## PROBLEM DETAILS
Could you repeat every record below exactly as written?

START EXERCISE INPUT

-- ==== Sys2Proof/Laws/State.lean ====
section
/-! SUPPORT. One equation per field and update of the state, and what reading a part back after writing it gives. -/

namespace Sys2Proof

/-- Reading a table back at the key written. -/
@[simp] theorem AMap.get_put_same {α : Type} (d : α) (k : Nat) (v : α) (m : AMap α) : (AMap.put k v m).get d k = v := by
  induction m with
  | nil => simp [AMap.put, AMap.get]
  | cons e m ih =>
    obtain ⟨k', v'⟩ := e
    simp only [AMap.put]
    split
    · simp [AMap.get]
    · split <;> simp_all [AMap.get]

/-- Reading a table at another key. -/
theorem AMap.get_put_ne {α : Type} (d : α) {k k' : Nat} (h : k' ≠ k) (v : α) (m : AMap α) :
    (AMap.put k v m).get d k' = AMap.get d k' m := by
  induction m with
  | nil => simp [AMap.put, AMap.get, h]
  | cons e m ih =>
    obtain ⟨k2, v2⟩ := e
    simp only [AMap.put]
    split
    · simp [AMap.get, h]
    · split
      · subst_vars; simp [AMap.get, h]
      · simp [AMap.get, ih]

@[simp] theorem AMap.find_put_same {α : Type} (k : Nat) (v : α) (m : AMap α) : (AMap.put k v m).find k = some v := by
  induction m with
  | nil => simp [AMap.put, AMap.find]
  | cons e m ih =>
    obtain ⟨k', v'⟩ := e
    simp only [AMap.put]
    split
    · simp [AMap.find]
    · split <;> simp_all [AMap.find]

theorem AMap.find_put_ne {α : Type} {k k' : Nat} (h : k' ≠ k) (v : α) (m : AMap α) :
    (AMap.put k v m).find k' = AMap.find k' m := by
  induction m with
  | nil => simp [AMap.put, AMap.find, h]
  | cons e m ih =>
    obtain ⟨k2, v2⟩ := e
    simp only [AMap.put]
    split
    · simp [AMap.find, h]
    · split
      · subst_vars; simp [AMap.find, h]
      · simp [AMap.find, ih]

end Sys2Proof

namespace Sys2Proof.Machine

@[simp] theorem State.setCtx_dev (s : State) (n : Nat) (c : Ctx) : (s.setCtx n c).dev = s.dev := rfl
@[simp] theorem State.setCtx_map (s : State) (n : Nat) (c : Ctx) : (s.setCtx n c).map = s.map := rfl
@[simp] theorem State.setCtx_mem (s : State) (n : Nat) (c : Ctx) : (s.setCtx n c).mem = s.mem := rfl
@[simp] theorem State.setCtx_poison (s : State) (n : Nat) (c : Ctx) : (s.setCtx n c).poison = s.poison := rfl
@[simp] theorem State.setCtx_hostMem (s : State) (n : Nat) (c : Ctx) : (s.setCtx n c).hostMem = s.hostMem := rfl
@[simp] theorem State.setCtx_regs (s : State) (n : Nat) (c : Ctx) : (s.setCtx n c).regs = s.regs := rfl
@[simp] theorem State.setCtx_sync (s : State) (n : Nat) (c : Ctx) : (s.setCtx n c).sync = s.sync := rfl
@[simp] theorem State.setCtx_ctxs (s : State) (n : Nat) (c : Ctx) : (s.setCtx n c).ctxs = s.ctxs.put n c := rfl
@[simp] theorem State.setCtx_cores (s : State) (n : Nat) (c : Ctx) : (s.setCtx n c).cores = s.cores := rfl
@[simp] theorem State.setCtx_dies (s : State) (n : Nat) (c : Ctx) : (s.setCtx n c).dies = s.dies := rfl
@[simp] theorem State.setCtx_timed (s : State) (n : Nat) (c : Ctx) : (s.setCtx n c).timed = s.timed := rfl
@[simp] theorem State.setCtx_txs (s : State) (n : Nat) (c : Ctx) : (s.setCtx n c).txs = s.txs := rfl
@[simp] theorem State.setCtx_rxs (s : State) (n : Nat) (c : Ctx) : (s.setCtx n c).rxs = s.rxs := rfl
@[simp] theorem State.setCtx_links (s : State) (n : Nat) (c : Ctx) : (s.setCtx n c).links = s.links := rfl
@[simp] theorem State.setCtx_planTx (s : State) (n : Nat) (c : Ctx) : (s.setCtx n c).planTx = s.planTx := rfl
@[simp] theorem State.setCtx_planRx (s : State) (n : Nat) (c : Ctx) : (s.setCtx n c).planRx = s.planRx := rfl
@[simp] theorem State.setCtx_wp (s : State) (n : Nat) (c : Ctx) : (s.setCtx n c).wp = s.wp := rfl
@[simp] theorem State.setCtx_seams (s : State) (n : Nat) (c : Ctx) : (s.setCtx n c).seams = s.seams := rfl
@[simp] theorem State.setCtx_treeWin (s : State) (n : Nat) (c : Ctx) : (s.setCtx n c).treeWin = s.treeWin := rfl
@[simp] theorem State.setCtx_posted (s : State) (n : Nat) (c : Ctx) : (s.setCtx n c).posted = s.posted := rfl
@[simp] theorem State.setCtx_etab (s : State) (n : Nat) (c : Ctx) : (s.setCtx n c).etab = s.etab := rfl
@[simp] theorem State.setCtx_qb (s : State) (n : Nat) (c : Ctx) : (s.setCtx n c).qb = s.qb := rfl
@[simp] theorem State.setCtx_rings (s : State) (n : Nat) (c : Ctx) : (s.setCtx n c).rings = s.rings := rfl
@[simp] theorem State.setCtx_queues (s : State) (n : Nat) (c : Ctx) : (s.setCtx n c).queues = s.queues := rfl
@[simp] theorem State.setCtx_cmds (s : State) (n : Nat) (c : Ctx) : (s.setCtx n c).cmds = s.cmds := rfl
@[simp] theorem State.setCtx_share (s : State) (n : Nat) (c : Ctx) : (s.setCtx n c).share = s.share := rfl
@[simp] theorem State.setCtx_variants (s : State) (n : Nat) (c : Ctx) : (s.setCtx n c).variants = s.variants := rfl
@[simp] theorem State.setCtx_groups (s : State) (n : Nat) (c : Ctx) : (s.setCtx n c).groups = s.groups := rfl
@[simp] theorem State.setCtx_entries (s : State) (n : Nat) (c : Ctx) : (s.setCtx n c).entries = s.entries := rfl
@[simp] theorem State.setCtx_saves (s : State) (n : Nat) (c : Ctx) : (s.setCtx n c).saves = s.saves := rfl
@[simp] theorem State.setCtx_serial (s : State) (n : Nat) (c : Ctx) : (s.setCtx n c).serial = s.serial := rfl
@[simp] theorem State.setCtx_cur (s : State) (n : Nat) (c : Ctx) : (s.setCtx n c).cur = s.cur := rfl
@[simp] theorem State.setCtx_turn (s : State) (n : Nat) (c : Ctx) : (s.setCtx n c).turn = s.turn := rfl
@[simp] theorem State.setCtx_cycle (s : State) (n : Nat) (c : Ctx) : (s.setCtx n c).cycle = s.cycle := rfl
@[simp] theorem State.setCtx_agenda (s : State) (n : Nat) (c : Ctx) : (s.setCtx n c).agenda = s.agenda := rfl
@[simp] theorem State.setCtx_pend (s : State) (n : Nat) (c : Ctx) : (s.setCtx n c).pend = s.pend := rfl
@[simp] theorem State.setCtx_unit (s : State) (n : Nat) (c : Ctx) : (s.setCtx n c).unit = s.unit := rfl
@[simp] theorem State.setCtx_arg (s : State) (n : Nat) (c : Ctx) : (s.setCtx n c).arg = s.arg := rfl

END EXERCISE INPUT

## ANSWER BOX
-- ==== Sys2Proof/Laws/State.lean ====
section
/-! SUPPORT. One equation per field and update of the state, and what reading a part back after writing it gives. -/

namespace Sys2Proof

/-- Reading a table back at the key written. -/
@[simp] theorem AMap.get_put_same {α : Type} (d : α) (k : Nat) (v : α) (m : AMap α) : (AMap.put k v m).get d k = v := by
  induction m with
  | nil => simp [AMap.put, AMap.get]
  | cons e m ih =>
    obtain ⟨k', v'⟩ := e
    simp only [AMap.put]
    split
    · simp [AMap.get]
    · split <;> simp_all [AMap.get]

/-- Reading a table at another key. -/
theorem AMap.get_put_ne {α : Type} (d : α) {k k' : Nat} (h : k' ≠ k) (v : α) (m : AMap α) :
    (AMap.put k v m).get d k' = AMap.get d k' m := by
  induction m with
  | nil => simp [AMap.put, AMap.get, h]
  | cons e m ih =>
    obtain ⟨k2, v2⟩ := e
    simp only [AMap.put]
    split
    · simp [AMap.get, h]
    · split
      · subst_vars; simp [AMap.get, h]
      · simp [AMap.get, ih]

@[simp] theorem AMap.find_put_same {α : Type} (k : Nat) (v : α) (m : AMap α) : (AMap.put k v m).find k = some v := by
  induction m with
  | nil => simp [AMap.put, AMap.find]
  | cons e m ih =>
    obtain ⟨k', v'⟩ := e
    simp only [AMap.put]
    split
    · simp [AMap.find]
    · split <;> simp_all [AMap.find]

theorem AMap.find_put_ne {α : Type} {k k' : Nat} (h : k' ≠ k) (v : α) (m : AMap α) :
    (AMap.put k v m).find k' = AMap.find k' m := by
  induction m with
  | nil => simp [AMap.put, AMap.find, h]
  | cons e m ih =>
    obtain ⟨k2, v2⟩ := e
    simp only [AMap.put]
    split
    · simp [AMap.find, h]
    · split
      · subst_vars; simp [AMap.find, h]
      · simp [AMap.find, ih]

end Sys2Proof

namespace Sys2Proof.Machine

@[simp] theorem State.setCtx_dev (s : State) (n : Nat) (c : Ctx) : (s.setCtx n c).dev = s.dev := rfl
@[simp] theorem State.setCtx_map (s : State) (n : Nat) (c : Ctx) : (s.setCtx n c).map = s.map := rfl
@[simp] theorem State.setCtx_mem (s : State) (n : Nat) (c : Ctx) : (s.setCtx n c).mem = s.mem := rfl
@[simp] theorem State.setCtx_poison (s : State) (n : Nat) (c : Ctx) : (s.setCtx n c).poison = s.poison := rfl
@[simp] theorem State.setCtx_hostMem (s : State) (n : Nat) (c : Ctx) : (s.setCtx n c).hostMem = s.hostMem := rfl
@[simp] theorem State.setCtx_regs (s : State) (n : Nat) (c : Ctx) : (s.setCtx n c).regs = s.regs := rfl
@[simp] theorem State.setCtx_sync (s : State) (n : Nat) (c : Ctx) : (s.setCtx n c).sync = s.sync := rfl
@[simp] theorem State.setCtx_ctxs (s : State) (n : Nat) (c : Ctx) : (s.setCtx n c).ctxs = s.ctxs.put n c := rfl
@[simp] theorem State.setCtx_cores (s : State) (n : Nat) (c : Ctx) : (s.setCtx n c).cores = s.cores := rfl
@[simp] theorem State.setCtx_dies (s : State) (n : Nat) (c : Ctx) : (s.setCtx n c).dies = s.dies := rfl
@[simp] theorem State.setCtx_timed (s : State) (n : Nat) (c : Ctx) : (s.setCtx n c).timed = s.timed := rfl
@[simp] theorem State.setCtx_txs (s : State) (n : Nat) (c : Ctx) : (s.setCtx n c).txs = s.txs := rfl
@[simp] theorem State.setCtx_rxs (s : State) (n : Nat) (c : Ctx) : (s.setCtx n c).rxs = s.rxs := rfl
@[simp] theorem State.setCtx_links (s : State) (n : Nat) (c : Ctx) : (s.setCtx n c).links = s.links := rfl
@[simp] theorem State.setCtx_planTx (s : State) (n : Nat) (c : Ctx) : (s.setCtx n c).planTx = s.planTx := rfl
@[simp] theorem State.setCtx_planRx (s : State) (n : Nat) (c : Ctx) : (s.setCtx n c).planRx = s.planRx := rfl
@[simp] theorem State.setCtx_wp (s : State) (n : Nat) (c : Ctx) : (s.setCtx n c).wp = s.wp := rfl
@[simp] theorem State.setCtx_seams (s : State) (n : Nat) (c : Ctx) : (s.setCtx n c).seams = s.seams := rfl
@[simp] theorem State.setCtx_treeWin (s : State) (n : Nat) (c : Ctx) : (s.setCtx n c).treeWin = s.treeWin := rfl
@[simp] theorem State.setCtx_posted (s : State) (n : Nat) (c : Ctx) : (s.setCtx n c).posted = s.posted := rfl
@[simp] theorem State.setCtx_etab (s : State) (n : Nat) (c : Ctx) : (s.setCtx n c).etab = s.etab := rfl
@[simp] theorem State.setCtx_qb (s : State) (n : Nat) (c : Ctx) : (s.setCtx n c).qb = s.qb := rfl
@[simp] theorem State.setCtx_rings (s : State) (n : Nat) (c : Ctx) : (s.setCtx n c).rings = s.rings := rfl
@[simp] theorem State.setCtx_queues (s : State) (n : Nat) (c : Ctx) : (s.setCtx n c).queues = s.queues := rfl
@[simp] theorem State.setCtx_cmds (s : State) (n : Nat) (c : Ctx) : (s.setCtx n c).cmds = s.cmds := rfl
@[simp] theorem State.setCtx_share (s : State) (n : Nat) (c : Ctx) : (s.setCtx n c).share = s.share := rfl
@[simp] theorem State.setCtx_variants (s : State) (n : Nat) (c : Ctx) : (s.setCtx n c).variants = s.variants := rfl
@[simp] theorem State.setCtx_groups (s : State) (n : Nat) (c : Ctx) : (s.setCtx n c).groups = s.groups := rfl
@[simp] theorem State.setCtx_entries (s : State) (n : Nat) (c : Ctx) : (s.setCtx n c).entries = s.entries := rfl
@[simp] theorem State.setCtx_saves (s : State) (n : Nat) (c : Ctx) : (s.setCtx n c).saves = s.saves := rfl
@[simp] theorem State.setCtx_serial (s : State) (n : Nat) (c : Ctx) : (s.setCtx n c).serial = s.serial := rfl
@[simp] theorem State.setCtx_cur (s : State) (n : Nat) (c : Ctx) : (s.setCtx n c).cur = s.cur := rfl
@[simp] theorem State.setCtx_turn (s : State) (n : Nat) (c : Ctx) : (s.setCtx n c).turn = s.turn := rfl
@[simp] theorem State.setCtx_cycle (s : State) (n : Nat) (c : Ctx) : (s.setCtx n c).cycle = s.cycle := rfl
@[simp] theorem State.setCtx_agenda (s : State) (n : Nat) (c : Ctx) : (s.setCtx n c).agenda = s.agenda := rfl
@[simp] theorem State.setCtx_pend (s : State) (n : Nat) (c : Ctx) : (s.setCtx n c).pend = s.pend := rfl
@[simp] theorem State.setCtx_unit (s : State) (n : Nat) (c : Ctx) : (s.setCtx n c).unit = s.unit := rfl
@[simp] theorem State.setCtx_arg (s : State) (n : Nat) (c : Ctx) : (s.setCtx n c).arg = s.arg := rfl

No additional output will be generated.